# Squirrl Hunting: Is this Legal?



## FINALK (Dec 25, 2008)

Is hunting in your backyard for squirrels with a 1000 FPS 1 shot pellet gun 
Legal in minnesota?
All i know the bag limit in MN is 14 total


----------



## Cleankill47 (Jan 19, 2006)

You have to look in the Minnesota hunting rules and regulations book.

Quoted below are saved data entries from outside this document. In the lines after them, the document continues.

/-- A robot takes a free entry of a lane's tables, or is bound without a slot. -/
def Hw.bindRobot (h : Hw) (lane r : Nat) : Hw :=
  match (List.range 16).find? fun k => decide (h.f (RAD_SLOT lane k) RAD_SLOT.robot = 0) with
  | some k => h.setF (RAD_SLOT lane k) RAD_SLOT.robot r
  | none => h.updRad fun x => { x with unslotted := (x.unslotted.filter fun p => decide (p.1 ≠ r)) ++ [(r, lane)] }

/-- Free a robot's entries of a lane's table. -/
def Hw.unbindRobot (h : Hw) (lane r : Nat) : Hw :=
  let h := h.updRad fun x => { x with unslotted := x.unslotted.filter fun p => decide (p.1 ≠ r) }
  (List.range 16).foldl (fun h k =>
    if h.f (RAD_SLOT lane k) RAD_SLOT.robot = r then h.setF (RAD_SLOT lane k) RAD_SLOT.robot 0 else h) h

/-- The count of robots bound without a slot (RAD_STAT.unslotted). -/
def Hw.countUnslotted (h : Hw) : Hw := h.setF RAD_STAT RAD_STAT.unslotted (min 255 h.rad.unslotted.length)

/-- A binding change: bind_ver advances, and the notices run for 20 superframes (R243). -/
def Hw.bindingChange (h : Hw) (notices : List (Nat × Nat × List Nat)) : Hw :=
  let h := h.setF RAD_STAT RAD_STAT.bind_ver ((h.f RAD_STAT RAD_STAT.bind_ver + 1) % 65536)
  let h := h.updRad fun x => { x with notices := notices, noticeLeft := 20 }
  h.countUnslotted.raiseFrom 0x1108 RAD_IRQ_STAT RAD_IRQ_STAT.binding 0

/-- The robots and neighbours of a retired lane move, at a superframe start (R243, R256). -/
def Hw.moveLane (h : Hw) (n : Nat) : Hw × List (Nat × Nat × List Nat) :=
  match h.fallbackOf n with
  | none => (h, [])
  | some dst =>
    let rs := h.robotsOn n
    let h := rs.foldl (fun h r => (h.unbindRobot n r).bindRobot dst r) h
    let h := (List.range 512).foldl (fun h i =>
      if h.nbValid i && decide (h.f (RAD_NB_CFG i) RAD_NB_CFG.lane = n) then h.setF (RAD_NB_CFG i) RAD_NB_CFG.lane dst else h) h
    (h, rs.map fun r => (r, dst, [dst]))

/-- The binding changes due at a superframe start. -/
def Hw.applyBindings (h : Hw) : Hw :=
  if h.rad.bindDue.isEmpty then h
  else
    let (h, ns) := h.rad.bindDue.foldl (fun p n => let (h, ns) := p.1.moveLane n; (h, p.2 ++ ns)) (h, [])
    (h.updRad fun x => { x with bindDue := [] }).bindingChange ns

/-- A retired lane: its port is idled and its queued frames are discarded (R256). -/
def Hw.laneRetired (h : Hw) (n : Nat) : Hw :=
  let h := (h.abortLane n).laneCmd n cmdIdle []
  let h := h.updLane n fun l => { l with frames := [], rtcm := [], rx := [], rxOn := false, infoDue := false }
  let h := [h.f (RAD_LANE_FIFO n) RAD_LANE_FIFO.tx_track, h.f (RAD_LANE_FIFO n) RAD_LANE_FIFO.tx_echo,
    h.f (RAD_LANE_FIFO n) RAD_LANE_FIFO.tx_data].foldl Hw.flushFifo h
  let h := h.updRad fun x => { x with
    bindDue := x.bindDue ++ [n], relays := x.relays.map fun r => { r with lanes := without n r.lanes } }
  h.raiseFrom (0x1100 + n) RAD_IRQ_STAT RAD_IRQ_STAT.lane_retired n

/-! ### Replacement of a DMA channel (R88) -/

/-- A retired channel's running chain moves to an idle channel of the same context, from its recorded progress; with none left the descriptor is
aborted with error 0x3 (log entry 49). -/
def Hw.dmaRetired (h : Hw) (ch : Nat) : Hw :=
  let st := h.f (DMA_CH_STAT ch) DMA_CH_STAT.state
  if st ≠ 1 ∧ st ≠ 2 then h
  else
    let ctx := h.f (DMA_CH_CFG ch) DMA_CH_CFG.ctx
    match (List.range 128).find? fun c =>
        decide (c ≠ ch ∧ h.f (DMA_CH_CFG c) DMA_CH_CFG.ctx = ctx) && h.flag (DMA_CH_CFG c) DMA_CH_CFG.enable &&
          !h.flag (DMA_CH_CFG c) DMA_CH_CFG.retired && !h.isRetired 6 c &&
          decide (h.f (DMA_CH_STAT c) DMA_CH_STAT.state ≠ 1 ∧ h.f (DMA_CH_STAT c) DMA_CH_STAT.state ≠ 2) with
    | none => h.dmaFail ch 3
    | some c =>
      let cur := h.dmaCur ch
      let prog := h.f (DMA_CH_PROG ch) DMA_CH_PROG.progress
      let d := h.dmaCh ch
      let h := ((h.unitNormal ch).setDma ch { desc := none, paused := false }).dmaState ch 0 0
      let h := (h.setReg64 (DMA_CH_CUR_LO c) cur).setF (DMA_CH_PROG c) DMA_CH_PROG.progress prog
      if d.desc.isSome then (h.setDma c d).dmaState c 1 0 else h.dmaFetch c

If you don't have one, look online for the conservation officer in your area and give them a call.


----------



## FINALK (Dec 25, 2008)

Thanks for your Post!


----------



## blowgunner62 (Nov 23, 2008)

As far as I can tell, unless you live within city limits, it is perfectly legal. You would have to check the regulations, though.

Here is a link:
http://files.dnr.state.mn.us/rlp/regula ... l_regs.pdf
[/url]


----------



## sgtdeath66 (Mar 13, 2009)

in ohio its legal as long as your pellet or bb does not enter the neighbors property line. the best way to find out is go to the dnr's website of your state and send them an email


----------



## blhunter3 (May 5, 2007)

Check local laws.


----------



## GrayBack (May 6, 2009)

If they are causing harm, kill them!


----------



## newtexas2006 (Nov 17, 2009)

If she is in your backyard not your neighbor and damaged your property, kill the them I don't think there is limit how many. If you are in the city limit just be more careful what beyond the range. In short, do it smart is do while no one around.


----------



## squirrelhunter98 (Nov 22, 2009)

I Dont know i live in NY but you should ask the EPA advisors in ur area :sniper:


----------